* Problem requirements: Output must match the data below exactly from its first line through the line that contains "### Steps -/", with no other line.

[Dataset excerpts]

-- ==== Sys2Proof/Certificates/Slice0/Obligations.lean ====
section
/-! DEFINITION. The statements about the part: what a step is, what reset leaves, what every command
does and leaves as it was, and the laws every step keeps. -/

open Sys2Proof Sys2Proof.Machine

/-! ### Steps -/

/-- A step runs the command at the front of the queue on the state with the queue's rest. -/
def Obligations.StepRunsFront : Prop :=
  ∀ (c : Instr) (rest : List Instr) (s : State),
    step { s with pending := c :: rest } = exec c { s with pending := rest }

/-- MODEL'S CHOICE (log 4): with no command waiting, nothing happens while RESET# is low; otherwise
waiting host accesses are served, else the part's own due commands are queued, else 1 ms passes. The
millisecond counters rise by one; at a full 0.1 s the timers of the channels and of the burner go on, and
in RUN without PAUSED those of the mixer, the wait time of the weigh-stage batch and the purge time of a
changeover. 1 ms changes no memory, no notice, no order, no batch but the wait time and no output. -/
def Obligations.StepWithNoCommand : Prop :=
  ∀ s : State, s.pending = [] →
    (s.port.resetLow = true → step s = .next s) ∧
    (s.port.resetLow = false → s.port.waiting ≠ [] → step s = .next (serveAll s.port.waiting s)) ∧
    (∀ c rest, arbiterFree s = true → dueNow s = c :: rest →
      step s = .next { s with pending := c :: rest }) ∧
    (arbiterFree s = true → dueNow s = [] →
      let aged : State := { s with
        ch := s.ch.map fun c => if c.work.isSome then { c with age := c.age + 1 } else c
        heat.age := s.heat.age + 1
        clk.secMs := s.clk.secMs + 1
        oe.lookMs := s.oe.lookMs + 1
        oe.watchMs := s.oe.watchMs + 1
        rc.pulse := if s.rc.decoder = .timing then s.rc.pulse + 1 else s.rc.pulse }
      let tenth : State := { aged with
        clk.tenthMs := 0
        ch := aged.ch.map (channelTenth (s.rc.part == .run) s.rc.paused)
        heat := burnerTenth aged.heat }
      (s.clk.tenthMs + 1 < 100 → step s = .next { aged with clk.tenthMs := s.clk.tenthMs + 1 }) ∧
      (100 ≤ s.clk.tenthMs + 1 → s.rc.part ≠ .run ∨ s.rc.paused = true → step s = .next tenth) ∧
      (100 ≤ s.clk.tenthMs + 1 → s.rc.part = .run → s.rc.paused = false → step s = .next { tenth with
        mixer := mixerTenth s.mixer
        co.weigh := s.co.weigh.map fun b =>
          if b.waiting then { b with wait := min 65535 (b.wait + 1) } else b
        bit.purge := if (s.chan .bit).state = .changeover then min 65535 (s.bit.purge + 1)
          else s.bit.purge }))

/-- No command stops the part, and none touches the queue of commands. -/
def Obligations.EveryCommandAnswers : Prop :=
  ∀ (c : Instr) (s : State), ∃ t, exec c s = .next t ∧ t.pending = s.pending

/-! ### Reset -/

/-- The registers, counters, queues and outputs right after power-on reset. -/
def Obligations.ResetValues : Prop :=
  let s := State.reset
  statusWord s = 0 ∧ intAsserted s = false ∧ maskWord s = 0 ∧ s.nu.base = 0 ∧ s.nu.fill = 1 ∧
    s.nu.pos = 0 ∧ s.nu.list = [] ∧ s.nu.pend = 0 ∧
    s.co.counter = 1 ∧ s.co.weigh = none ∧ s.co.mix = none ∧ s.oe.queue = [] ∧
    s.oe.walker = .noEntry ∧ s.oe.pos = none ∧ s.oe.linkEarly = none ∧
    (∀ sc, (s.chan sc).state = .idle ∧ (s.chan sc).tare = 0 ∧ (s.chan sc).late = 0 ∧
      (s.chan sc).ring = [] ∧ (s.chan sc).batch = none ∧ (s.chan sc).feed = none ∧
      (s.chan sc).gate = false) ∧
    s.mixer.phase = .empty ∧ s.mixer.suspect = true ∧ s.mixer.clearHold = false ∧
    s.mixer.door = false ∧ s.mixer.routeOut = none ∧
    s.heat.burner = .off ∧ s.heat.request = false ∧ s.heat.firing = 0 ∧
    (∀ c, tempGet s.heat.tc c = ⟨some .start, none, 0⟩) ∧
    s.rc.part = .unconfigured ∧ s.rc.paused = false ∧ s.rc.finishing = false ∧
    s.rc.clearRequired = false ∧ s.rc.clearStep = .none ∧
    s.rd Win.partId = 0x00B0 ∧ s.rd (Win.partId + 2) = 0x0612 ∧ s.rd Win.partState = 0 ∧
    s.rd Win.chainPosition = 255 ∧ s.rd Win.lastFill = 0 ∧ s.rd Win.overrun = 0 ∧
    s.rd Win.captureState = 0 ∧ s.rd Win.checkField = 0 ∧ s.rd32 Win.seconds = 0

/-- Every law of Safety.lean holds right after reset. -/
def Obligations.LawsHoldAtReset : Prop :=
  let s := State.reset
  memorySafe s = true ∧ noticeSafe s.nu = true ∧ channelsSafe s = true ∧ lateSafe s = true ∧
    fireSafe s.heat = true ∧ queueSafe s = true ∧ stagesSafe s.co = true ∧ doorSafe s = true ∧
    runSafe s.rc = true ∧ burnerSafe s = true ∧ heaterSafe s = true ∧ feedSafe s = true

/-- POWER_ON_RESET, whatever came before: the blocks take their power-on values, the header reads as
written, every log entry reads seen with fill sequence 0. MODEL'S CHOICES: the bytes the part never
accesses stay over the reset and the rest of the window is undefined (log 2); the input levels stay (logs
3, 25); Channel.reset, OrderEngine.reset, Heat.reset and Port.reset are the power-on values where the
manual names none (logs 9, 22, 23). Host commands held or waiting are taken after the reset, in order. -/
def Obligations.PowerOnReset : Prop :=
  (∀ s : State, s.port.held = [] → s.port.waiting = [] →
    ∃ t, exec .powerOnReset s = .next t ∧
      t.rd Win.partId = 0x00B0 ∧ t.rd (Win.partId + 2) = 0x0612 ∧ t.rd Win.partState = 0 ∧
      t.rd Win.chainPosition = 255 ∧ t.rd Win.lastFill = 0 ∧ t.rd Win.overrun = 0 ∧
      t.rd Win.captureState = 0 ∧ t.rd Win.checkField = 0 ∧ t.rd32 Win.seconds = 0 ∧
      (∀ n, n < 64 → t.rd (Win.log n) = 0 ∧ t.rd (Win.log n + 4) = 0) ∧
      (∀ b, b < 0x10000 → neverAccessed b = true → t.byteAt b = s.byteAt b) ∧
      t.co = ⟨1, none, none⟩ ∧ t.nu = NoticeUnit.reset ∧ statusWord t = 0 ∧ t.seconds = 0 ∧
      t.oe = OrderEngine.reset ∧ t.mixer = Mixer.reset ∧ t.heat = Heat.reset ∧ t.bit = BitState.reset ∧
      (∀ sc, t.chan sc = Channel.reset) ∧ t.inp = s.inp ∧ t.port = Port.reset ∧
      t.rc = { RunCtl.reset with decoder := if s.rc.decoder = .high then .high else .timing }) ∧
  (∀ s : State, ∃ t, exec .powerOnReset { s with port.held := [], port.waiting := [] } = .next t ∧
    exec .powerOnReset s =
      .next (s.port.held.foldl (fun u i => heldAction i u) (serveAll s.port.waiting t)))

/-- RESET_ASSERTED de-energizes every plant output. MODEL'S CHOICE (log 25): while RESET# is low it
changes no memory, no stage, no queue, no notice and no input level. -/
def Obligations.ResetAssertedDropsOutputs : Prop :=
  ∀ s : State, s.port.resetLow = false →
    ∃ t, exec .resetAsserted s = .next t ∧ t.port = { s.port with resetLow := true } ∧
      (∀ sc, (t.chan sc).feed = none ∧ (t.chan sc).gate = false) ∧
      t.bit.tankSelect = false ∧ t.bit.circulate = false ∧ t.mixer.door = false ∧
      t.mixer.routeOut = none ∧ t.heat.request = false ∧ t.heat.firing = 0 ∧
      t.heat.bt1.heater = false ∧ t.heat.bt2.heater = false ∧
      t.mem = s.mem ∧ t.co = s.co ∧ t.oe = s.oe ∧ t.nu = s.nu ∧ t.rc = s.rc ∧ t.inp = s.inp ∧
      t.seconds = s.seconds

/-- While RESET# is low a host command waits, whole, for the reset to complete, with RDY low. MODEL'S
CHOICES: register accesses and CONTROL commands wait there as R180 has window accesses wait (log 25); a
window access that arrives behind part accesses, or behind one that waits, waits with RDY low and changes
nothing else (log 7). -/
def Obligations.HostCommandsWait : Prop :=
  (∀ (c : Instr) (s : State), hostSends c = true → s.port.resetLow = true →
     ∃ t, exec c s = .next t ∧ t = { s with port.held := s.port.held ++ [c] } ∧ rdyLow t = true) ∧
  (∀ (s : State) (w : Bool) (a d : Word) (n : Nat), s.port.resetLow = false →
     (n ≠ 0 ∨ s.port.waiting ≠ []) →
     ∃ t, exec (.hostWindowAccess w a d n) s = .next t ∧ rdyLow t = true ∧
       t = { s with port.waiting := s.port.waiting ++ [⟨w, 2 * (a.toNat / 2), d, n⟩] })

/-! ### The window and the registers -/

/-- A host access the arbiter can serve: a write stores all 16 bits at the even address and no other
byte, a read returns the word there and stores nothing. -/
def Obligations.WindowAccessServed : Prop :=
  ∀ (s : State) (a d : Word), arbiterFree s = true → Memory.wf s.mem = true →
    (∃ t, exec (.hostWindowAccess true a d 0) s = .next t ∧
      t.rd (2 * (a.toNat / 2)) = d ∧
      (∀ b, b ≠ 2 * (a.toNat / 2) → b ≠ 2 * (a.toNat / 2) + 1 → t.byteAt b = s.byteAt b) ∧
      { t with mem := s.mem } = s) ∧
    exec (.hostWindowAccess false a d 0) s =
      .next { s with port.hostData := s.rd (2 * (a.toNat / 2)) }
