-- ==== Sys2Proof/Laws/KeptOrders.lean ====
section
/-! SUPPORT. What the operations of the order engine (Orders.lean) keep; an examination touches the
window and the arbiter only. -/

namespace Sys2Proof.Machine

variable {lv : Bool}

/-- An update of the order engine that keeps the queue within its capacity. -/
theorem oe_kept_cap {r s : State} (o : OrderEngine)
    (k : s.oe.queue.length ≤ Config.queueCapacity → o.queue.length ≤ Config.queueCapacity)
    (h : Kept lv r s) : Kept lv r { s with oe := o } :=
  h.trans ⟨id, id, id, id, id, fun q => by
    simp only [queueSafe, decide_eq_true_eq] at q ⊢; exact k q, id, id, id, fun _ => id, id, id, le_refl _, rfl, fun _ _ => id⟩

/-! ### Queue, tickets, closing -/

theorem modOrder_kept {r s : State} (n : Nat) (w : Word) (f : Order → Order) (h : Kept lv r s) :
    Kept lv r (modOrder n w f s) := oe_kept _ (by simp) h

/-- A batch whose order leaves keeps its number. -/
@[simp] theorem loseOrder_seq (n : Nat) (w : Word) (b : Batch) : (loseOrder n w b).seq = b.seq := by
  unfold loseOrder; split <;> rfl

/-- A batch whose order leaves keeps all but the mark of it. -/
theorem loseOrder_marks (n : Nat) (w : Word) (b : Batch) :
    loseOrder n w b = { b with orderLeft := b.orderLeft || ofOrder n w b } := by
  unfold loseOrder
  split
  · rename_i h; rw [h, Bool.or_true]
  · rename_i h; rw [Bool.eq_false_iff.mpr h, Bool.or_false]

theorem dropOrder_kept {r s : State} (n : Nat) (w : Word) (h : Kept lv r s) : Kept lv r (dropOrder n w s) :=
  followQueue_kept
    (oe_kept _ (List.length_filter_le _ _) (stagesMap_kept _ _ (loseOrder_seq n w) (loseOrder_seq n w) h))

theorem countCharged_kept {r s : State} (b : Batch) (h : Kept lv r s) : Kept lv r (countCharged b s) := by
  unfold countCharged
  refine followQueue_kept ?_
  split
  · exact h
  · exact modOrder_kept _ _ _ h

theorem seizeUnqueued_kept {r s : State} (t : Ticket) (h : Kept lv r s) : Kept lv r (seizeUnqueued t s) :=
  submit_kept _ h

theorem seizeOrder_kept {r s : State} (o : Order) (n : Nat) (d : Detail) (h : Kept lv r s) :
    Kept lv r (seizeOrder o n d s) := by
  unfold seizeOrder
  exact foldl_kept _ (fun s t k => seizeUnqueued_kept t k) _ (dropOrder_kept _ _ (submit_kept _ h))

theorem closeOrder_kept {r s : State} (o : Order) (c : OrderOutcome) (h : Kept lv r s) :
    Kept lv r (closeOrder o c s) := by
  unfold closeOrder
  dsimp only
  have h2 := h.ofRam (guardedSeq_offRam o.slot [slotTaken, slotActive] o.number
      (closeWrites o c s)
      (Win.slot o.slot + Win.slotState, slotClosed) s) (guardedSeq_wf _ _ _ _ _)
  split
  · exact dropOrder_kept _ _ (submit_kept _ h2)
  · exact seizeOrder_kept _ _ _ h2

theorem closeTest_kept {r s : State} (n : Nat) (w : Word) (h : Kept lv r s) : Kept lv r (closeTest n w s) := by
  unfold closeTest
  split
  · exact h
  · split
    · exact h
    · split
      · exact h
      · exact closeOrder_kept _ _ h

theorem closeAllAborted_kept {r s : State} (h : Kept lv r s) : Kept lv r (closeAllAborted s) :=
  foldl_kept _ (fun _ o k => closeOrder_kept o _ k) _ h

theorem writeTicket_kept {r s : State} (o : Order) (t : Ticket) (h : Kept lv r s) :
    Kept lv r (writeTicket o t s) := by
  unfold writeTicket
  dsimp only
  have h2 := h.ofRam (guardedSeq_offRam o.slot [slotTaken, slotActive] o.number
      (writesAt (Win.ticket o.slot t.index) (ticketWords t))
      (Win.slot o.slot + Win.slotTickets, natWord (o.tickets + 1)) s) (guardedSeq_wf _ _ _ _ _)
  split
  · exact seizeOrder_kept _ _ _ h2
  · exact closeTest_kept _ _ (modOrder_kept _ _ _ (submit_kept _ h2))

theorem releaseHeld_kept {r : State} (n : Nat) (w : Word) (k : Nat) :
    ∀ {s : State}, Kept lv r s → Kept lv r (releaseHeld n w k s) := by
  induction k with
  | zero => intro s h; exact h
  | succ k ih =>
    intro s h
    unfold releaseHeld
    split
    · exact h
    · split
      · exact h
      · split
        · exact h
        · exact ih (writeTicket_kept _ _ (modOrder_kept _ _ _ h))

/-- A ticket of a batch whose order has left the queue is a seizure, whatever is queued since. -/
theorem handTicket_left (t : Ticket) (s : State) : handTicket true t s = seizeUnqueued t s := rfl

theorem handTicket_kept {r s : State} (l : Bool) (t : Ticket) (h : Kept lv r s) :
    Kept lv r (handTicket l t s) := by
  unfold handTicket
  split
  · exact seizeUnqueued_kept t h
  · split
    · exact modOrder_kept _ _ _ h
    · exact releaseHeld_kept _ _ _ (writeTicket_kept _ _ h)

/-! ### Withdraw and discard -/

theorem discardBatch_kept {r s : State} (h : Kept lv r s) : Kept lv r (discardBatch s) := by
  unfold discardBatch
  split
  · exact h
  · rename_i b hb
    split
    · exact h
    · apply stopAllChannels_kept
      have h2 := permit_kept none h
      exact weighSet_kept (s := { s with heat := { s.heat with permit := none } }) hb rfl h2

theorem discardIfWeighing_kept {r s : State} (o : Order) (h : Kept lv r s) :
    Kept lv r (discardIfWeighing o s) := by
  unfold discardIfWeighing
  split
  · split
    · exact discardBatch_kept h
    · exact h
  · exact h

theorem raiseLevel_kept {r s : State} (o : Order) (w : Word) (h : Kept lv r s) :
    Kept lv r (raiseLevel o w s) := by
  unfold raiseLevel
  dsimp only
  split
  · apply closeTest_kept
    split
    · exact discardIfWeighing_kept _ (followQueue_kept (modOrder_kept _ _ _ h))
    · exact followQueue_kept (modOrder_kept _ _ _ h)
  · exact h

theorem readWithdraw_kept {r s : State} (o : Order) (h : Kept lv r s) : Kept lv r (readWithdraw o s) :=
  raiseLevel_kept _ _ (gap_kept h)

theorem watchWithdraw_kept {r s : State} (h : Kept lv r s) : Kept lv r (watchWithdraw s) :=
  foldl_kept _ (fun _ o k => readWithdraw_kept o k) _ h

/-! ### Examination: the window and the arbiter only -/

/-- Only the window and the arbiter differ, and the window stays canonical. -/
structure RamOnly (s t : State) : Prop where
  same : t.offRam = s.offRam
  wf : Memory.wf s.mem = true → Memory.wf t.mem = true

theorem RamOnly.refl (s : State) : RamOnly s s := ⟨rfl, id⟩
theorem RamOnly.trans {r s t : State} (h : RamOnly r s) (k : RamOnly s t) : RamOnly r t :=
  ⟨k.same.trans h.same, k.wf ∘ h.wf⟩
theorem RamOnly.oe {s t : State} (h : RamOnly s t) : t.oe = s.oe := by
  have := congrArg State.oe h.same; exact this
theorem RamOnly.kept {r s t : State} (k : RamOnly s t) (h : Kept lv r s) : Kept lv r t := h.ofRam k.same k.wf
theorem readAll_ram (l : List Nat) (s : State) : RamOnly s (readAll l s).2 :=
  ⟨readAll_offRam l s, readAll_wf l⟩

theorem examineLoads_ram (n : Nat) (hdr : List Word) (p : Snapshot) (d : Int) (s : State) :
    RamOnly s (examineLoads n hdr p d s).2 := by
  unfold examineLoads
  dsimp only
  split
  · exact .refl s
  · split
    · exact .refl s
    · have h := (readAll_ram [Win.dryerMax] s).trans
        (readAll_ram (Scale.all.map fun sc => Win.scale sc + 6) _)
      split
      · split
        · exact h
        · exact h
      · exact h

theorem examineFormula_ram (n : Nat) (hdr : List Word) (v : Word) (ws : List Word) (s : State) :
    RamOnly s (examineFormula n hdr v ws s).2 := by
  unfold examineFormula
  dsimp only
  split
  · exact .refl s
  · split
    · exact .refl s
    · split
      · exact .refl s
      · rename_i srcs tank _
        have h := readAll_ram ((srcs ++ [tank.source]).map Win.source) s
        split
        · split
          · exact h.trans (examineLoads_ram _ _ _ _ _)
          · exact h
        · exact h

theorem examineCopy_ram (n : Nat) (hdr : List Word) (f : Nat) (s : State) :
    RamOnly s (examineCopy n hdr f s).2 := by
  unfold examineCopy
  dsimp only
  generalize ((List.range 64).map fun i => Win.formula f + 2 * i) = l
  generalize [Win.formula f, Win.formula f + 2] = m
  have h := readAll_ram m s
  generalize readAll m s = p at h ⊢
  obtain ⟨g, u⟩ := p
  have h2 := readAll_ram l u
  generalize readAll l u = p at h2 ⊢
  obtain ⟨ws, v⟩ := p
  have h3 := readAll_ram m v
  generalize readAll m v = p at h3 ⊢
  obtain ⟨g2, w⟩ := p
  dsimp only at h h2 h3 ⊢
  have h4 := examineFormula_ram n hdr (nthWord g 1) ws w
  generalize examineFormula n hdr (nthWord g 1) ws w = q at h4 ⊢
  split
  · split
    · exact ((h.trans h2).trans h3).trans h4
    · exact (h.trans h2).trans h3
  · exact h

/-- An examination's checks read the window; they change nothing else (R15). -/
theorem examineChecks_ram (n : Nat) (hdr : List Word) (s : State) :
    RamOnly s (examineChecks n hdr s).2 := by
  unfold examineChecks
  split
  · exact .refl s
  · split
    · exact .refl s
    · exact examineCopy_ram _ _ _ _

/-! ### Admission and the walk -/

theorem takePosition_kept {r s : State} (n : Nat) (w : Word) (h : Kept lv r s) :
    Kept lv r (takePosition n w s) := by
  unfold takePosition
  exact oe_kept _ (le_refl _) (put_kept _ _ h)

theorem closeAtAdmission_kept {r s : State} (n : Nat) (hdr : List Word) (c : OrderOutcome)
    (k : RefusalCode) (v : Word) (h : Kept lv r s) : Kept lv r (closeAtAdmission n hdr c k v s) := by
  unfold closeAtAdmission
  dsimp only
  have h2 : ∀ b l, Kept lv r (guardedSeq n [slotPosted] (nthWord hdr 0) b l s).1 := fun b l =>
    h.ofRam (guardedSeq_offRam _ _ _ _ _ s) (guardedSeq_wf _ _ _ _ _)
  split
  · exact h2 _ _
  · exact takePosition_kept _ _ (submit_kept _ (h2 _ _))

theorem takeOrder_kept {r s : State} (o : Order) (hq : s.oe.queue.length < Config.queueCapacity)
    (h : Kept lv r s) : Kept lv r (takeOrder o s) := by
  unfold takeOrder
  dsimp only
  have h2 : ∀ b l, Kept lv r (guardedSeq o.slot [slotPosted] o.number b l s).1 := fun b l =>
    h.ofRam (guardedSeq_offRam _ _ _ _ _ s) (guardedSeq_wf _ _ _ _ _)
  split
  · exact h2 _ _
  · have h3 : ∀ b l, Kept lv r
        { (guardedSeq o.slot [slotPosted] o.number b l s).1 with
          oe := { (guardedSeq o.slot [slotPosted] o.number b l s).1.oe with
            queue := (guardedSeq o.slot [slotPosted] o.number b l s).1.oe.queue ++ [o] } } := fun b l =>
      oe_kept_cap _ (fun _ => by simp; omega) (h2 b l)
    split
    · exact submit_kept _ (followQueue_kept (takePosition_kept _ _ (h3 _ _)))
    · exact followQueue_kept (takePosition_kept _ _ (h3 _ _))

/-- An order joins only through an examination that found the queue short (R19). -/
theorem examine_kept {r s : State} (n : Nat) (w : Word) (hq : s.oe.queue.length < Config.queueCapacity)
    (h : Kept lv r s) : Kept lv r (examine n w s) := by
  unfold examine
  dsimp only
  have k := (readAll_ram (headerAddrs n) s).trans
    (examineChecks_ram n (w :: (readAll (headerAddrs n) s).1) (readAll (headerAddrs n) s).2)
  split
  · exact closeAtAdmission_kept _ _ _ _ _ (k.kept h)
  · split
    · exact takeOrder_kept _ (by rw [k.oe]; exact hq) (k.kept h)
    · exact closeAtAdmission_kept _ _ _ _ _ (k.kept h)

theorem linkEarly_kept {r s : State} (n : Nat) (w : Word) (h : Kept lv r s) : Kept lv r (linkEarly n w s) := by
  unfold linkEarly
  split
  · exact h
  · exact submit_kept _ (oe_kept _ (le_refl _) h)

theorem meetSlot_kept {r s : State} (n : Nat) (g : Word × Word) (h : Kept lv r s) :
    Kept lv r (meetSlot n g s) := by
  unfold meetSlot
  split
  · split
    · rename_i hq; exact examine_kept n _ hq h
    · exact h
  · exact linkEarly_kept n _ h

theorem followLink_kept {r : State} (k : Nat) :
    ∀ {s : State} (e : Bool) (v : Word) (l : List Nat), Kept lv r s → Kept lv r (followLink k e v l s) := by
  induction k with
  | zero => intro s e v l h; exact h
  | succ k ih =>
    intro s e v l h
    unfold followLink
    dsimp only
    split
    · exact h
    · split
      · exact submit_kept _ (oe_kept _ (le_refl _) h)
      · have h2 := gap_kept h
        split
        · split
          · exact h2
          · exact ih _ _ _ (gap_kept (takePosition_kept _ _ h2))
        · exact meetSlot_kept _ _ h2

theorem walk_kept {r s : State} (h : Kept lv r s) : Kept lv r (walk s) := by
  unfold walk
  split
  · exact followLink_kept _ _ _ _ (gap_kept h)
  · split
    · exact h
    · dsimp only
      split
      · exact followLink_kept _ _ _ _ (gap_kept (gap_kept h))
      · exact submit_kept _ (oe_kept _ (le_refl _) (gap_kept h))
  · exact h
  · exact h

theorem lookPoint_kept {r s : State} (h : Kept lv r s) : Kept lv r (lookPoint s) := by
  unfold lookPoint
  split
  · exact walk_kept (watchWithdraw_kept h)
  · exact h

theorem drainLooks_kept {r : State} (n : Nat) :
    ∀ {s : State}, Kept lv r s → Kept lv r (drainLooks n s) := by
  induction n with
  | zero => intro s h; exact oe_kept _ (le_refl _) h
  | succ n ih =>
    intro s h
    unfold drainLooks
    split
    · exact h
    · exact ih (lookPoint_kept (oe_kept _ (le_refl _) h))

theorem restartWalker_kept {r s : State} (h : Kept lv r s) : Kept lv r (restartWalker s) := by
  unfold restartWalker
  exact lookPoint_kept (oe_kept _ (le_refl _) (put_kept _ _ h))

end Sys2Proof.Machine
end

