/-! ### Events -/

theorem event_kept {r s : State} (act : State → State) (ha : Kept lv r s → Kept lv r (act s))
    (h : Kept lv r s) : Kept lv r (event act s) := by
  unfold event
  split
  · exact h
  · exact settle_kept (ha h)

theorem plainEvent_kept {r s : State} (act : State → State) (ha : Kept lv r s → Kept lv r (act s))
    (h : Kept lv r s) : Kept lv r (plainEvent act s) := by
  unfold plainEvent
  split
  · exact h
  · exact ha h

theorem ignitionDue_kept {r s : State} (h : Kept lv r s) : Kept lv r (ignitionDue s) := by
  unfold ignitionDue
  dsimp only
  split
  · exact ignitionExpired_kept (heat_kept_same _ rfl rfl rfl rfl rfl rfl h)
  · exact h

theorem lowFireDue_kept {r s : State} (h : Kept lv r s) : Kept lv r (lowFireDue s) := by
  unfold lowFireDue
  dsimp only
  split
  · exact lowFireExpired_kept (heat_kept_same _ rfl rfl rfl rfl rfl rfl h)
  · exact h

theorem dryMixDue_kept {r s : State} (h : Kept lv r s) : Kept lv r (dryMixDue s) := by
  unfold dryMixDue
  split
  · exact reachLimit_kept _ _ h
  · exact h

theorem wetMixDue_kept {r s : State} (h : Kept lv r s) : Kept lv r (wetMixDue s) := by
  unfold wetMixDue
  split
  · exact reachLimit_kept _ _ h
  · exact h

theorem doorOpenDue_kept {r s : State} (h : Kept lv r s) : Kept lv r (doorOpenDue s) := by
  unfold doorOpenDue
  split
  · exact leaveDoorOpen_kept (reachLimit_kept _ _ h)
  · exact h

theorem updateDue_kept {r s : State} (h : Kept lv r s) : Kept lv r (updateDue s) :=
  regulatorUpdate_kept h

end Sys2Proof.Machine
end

* Task answer:
-- ==== Sys2Proof/Certificates/Slice0/Obligations.lean ====
section
/-! DEFINITION. The statements about the part: what a step is, what reset leaves, what every command
does and leaves as it was, and the laws every step keeps. -/

open Sys2Proof Sys2Proof.Machine

/-! ### Steps -/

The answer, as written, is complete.